>> Tuesday, March 9, 2010
For a moment, allow me to talk about the cats. I'm no cat lady. I love 'em. Look how cute they can be. This photo was taken before we brought Rivey home. He's the one on the far left. The other two are his brothers.
Anyway. Our cats (both, I believe, are Maine Coon) are da' bomb. But they ruin EVERYTHING. So, I thought I'd take this opportunity to show you a bit of what we have to deal with on a daily basis.
When we redid our bedroom last spring, I snagged this fake blooming twig thing at Home Goods. It set us back $25. Though, I felt it was worth it. From the very beginning, the thing attracted the cats. Scully, specifically. She couldn't get enough of climbing atop our dresser to nibble on it. One day, it fell off entirely, the glass vase broke, and Stephen took a saw to salvage the bloomy-twig things. We put it in a new vase . . . but, it looks like crap now.
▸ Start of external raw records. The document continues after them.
-- ==== Sys2Proof/Laws/Ops.lean ====
section
/-! SUPPORT. One lemma for each shared operation, saying what it does: the tracker's updates bit by bit, the sticky
error field, exclusive-or of four-word vectors, the register and counter names, and the ways a command ends. -/

namespace Sys2Proof.Machine

/-! ## Vectors -/

@[simp] theorem quadXor_zero (q : Quad) : quadXor q quadZero = q := by simp [quadXor, quadZero]

@[simp] theorem quadXor_zero_left (q : Quad) : quadXor quadZero q = q := by simp [quadXor, quadZero]

@[simp] theorem quadXor_self (q : Quad) : quadXor q q = quadZero := by simp [quadXor, quadZero]

theorem quadXor_comm (p q : Quad) : quadXor p q = quadXor q p := by simp [quadXor, BitVec.xor_comm]

theorem quadXor_assoc (p q r : Quad) : quadXor (quadXor p q) r = quadXor p (quadXor q r) := by
  simp [quadXor, BitVec.xor_assoc]

theorem quadXor_left_comm (p q r : Quad) : quadXor p (quadXor q r) = quadXor q (quadXor p r) := by
  rw [← quadXor_assoc, quadXor_comm p q, quadXor_assoc]

theorem allZero_iff (q : Quad) : allZero q = true ↔ q = quadZero := by
  obtain ⟨a, b, c, d⟩ := q
  simp [allZero, quadZero, and_assoc]

theorem allZero_eq_false_iff (q : Quad) : allZero q = false ↔ q ≠ quadZero := by
  rw [Ne, ← allZero_iff, Bool.not_eq_true]

/-! ## Generator and jump -/

/-- rotl32 of 00_scope.md R10 is the library's rotation, for the amounts it is defined on. -/
theorem rotl32_eq_rotateLeft (x : Word) (k : Nat) (h : k < 32) : rotl32 x k = x.rotateLeft k := by
  rw [BitVec.rotateLeft_eq_rotateLeftAux_of_lt h]
  rfl

@[simp] theorem stepGen_zero : stepGen quadZero = quadZero := by decide

@[simp] theorem jumpLoop_zero_iters (j : Quad) (k : Nat) (jacc s : Quad) : jumpLoop j 0 k jacc s = jacc := rfl

/-- One iteration of the polynomial evaluation (41_jump.md R184). -/
theorem jumpLoop_succ (j : Quad) (n k : Nat) (jacc s : Quad) :
    jumpLoop j (n + 1) k jacc s =
      jumpLoop j n (k + 1) (if quadBit j k then quadXor jacc s else jacc) (stepGen s) := rfl

/-- The accumulator the loop starts from is only added to what it collects. -/
theorem jumpLoop_acc (j : Quad) (n k : Nat) (jacc s : Quad) :
    jumpLoop j n k jacc s = quadXor jacc (jumpLoop j n k quadZero s) := by
  induction n generalizing k jacc s with
  | zero => simp
  | succ n ih =>
    rw [jumpLoop_succ, jumpLoop_succ, ih, ih (k + 1) (if quadBit j k then quadXor quadZero s else quadZero)]
    by_cases h : quadBit j k
    · simp [h, quadXor_assoc]
    · simp [h]

@[simp] theorem jumpLoop_of_zero (j : Quad) (n k : Nat) : jumpLoop j n k quadZero quadZero = quadZero := by
  induction n generalizing k with
  | zero => rfl
  | succ n ih => simp [jumpLoop_succ, ih]

/-- The equation of jumpPoly (41_jump.md R184). -/
theorem jumpPoly_eq (j s : Quad) : jumpPoly j s = jumpLoop j 128 0 quadZero s := by rw [jumpPoly]

@[simp] theorem jumpPoly_zero (j : Quad) : jumpPoly j quadZero = quadZero := by
  rw [jumpPoly_eq]
  exact jumpLoop_of_zero j 128 0

/-! ## Mask stage -/

@[simp] theorem fmt_mask_zero (shift : BitVec 5) (raw : Word) : fmt 0#32 shift raw = raw := rfl

theorem fmt_of_mask_ne_zero {mask : Word} (h : mask ≠ 0) (shift : BitVec 5) (raw : Word) :
    fmt mask shift raw = (raw >>> shift.toNat) &&& mask := if_neg h

theorem popcount_le (v : Word) : popcount v ≤ 32 := by
  simpa [popcount] using List.countP_le_length (p := fun k => v.getLsbD k) (l := List.range 32)

/-! ## Tracker -/

@[simp] theorem countSample_set (t : Tracker) (v : Word) (k : Nat) (hk : k < 32) :
    (countSample t v).set[k] = if v.getLsbD k then t.set[k] + 1 else t.set[k] := by
  simp [countSample]

@[simp] theorem countSample_clr (t : Tracker) (v : Word) (k : Nat) (hk : k < 32) :
    (countSample t v).clr[k] = if v.getLsbD k then t.clr[k] else t.clr[k] + 1 := by
  simp [countSample]

@[simp] theorem countSample_min (t : Tracker) (v : Word) : (countSample t v).min = t.min := rfl
@[simp] theorem countSample_max (t : Tracker) (v : Word) : (countSample t v).max = t.max := rfl
@[simp] theorem minmaxInt_set (t : Tracker) (v : Word) : (minmaxInt t v).set = t.set := rfl
@[simp] theorem minmaxInt_clr (t : Tracker) (v : Word) : (minmaxInt t v).clr = t.clr := rfl
@[simp] theorem minmaxFlt_set (t : Tracker) (v : Word) : (minmaxFlt t v).set = t.set := rfl
@[simp] theorem minmaxFlt_clr (t : Tracker) (v : Word) : (minmaxFlt t v).clr = t.clr := rfl

/-- Exactly one counter of a pair goes up, so the pair's sum goes up by one (43_tracker.md R231). -/
theorem countSample_pair (t : Tracker) (v : Word) (k : Nat) (hk : k < 32) :
    (countSample t v).set[k] + (countSample t v).clr[k] = t.set[k] + t.clr[k] + 1 := by
  rw [countSample_set, countSample_clr]
  split
  · rw [BitVec.add_assoc, BitVec.add_comm 1, ← BitVec.add_assoc]
  · rw [BitVec.add_assoc]

/-- Two counter files are equal when every counter is. -/
theorem counterFile_ext {f g : CounterFile} (h : ∀ k : Fin 32, f[k] = g[k]) : f = g :=
  Vector.ext fun i hi => h ⟨i, hi⟩

/-- Two domains are equal when their counters, mins and maxes are. -/
theorem tracker_ext {t u : Tracker} (hs : ∀ k : Fin 32, t.set[k] = u.set[k]) (hc : ∀ k : Fin 32, t.clr[k] = u.clr[k])
    (hmin : t.min = u.min) (hmax : t.max = u.max) : t = u := by
  obtain ⟨s₁, c₁, m₁, x₁⟩ := t
  obtain ⟨s₂, c₂, m₂, x₂⟩ := u
  obtain rfl : s₁ = s₂ := counterFile_ext hs
  obtain rfl : c₁ = c₂ := counterFile_ext hc
  obtain rfl : m₁ = m₂ := hmin
  obtain rfl : x₁ = x₂ := hmax
  rfl

@[simp] theorem counterFile_zero (k : Nat) (hk : k < 32) : CounterFile.zero[k] = 0#64 := by simp [CounterFile.zero]

/-! ## Flags -/

@[simp] theorem stickyErr_zero (c : BitVec 4) : stickyErr 0#4 c = c := rfl

theorem stickyErr_of_ne_zero {err : BitVec 4} (h : err ≠ 0) (c : BitVec 4) : stickyErr err c = err := if_neg h

theorem errorCode_ne_ok (e : ErrorCode) : errorCode e ≠ okCode := by cases e <;> decide

theorem errorCode_legal (e : ErrorCode) : legalCode (errorCode e) := by cases e <;> decide

theorem stickyErr_ne_ok (err : BitVec 4) (e : ErrorCode) : stickyErr err (errorCode e) ≠ okCode := by
  by_cases h : err = 0
  · rw [h]
    exact errorCode_ne_ok e
  · rw [stickyErr_of_ne_zero h]
    exact h

/-- flt_lt holds of no pattern and itself. -/
theorem fltLt_irrefl (a : Word) : fltLt a a = false := by
  unfold fltLt
  cases fltIsNaN a <;> cases fltIsZero a <;> cases fltSign a <;> simp [BitVec.ult]

/-- A NaN is unordered (43_tracker.md R235, R238). -/
theorem fltLt_nan_left {a : Word} (h : fltIsNaN a = true) (b : Word) : fltLt a b = false := by simp [fltLt, h]

theorem fltLt_nan_right {b : Word} (h : fltIsNaN b = true) (a : Word) : fltLt a b = false := by simp [fltLt, h]

/-! ## Names of registers and counters -/

@[simp] theorem csrAt_csrAddress (c : Csr) : csrAt (csrAddress c) = some c := by cases c <;> rfl

theorem csrAddress_of_csrAt (a : BitVec 8) (c : Csr) (h : csrAt a = some c) : csrAddress c = a := by
  revert a c
  decide +kernel

@[simp] theorem counterAt_counterAddress (c : CounterId) : counterAt (counterAddress c) = some c := by
  obtain ⟨dom, kind, bit⟩ := c
  cases dom <;> cases kind <;> revert bit <;> decide +kernel

theorem counterAddress_of_counterAt (a : BitVec 8) (c : CounterId) (h : counterAt a = some c) :
    counterAddress c = a := by
  have key : ∀ a : BitVec 8, (counterAt a).all fun c => counterAddress c == a := by decide +kernel
  have := key a
  rw [h] at this
  simpa using this

/-- CNTR names no counter exactly where A[7] = 1 (43_tracker.md R239). -/
theorem counterAt_eq_none_iff (a : BitVec 8) : counterAt a = none ↔ a.getLsbD 7 = true := by
  unfold counterAt
  split <;> simp_all

/-! ## How a command ends -/

theorem ok_eq (s : State) (q : DWord) : ok s q = .next (s.respond q) := rfl

theorem fail_eq (s : State) (e : ErrorCode) : fail s e = .next (s.raise e) := rfl

end Sys2Proof.Machine
end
The other two shots are of various furniture items. I believe both of these marks (one obviously made by claws, the other obviously made by teeth) were made by Rivey. I don't have much else to say about it. Grrr.
Continuing on. We have Stephen's laptop charger. Which we found on the floor gnawed a few weeks ago. Rendered useless -- again -- by Rivey. Thanks a lot, buddy!
I also found a pair of my sweater boots in Rivey's basement lair (we call it that because he seems to drag random items downstairs and have his way with them). Covered in light-colored cat hair. We know it was the boy of the house who destroyed them with a few swift bites.
And last (for today, because we seriously have enough cats-have-destroyed material to write a book), we take a look at our lovely faux-wood blinds. We grabbed enough (and installed for HOURS) to fit in all the windows on the lower level. We LOVED them. LOVED them, I tell you . . . and one by one, they succumbed. Scully couldn't stop playing with the pulls. And Rivey, well, he bit off the plastic. Ack!
All added up, the destruction of these items amounts to probably hundreds of dollars. I don't like to think about it. So, have any of you have trouble with your pets wrecking your stuff? I know Erin over at Domestic Adventure has. Her dog, Frankie, ate her curtains! No, really (check it out). Yikes!
Dr. Jekyll/Mr. Hyde . . .
You're staring into the eyes of pure evil. Just fur-coated.
But we subject them to enough humiliation. Maybe we're just asking for it?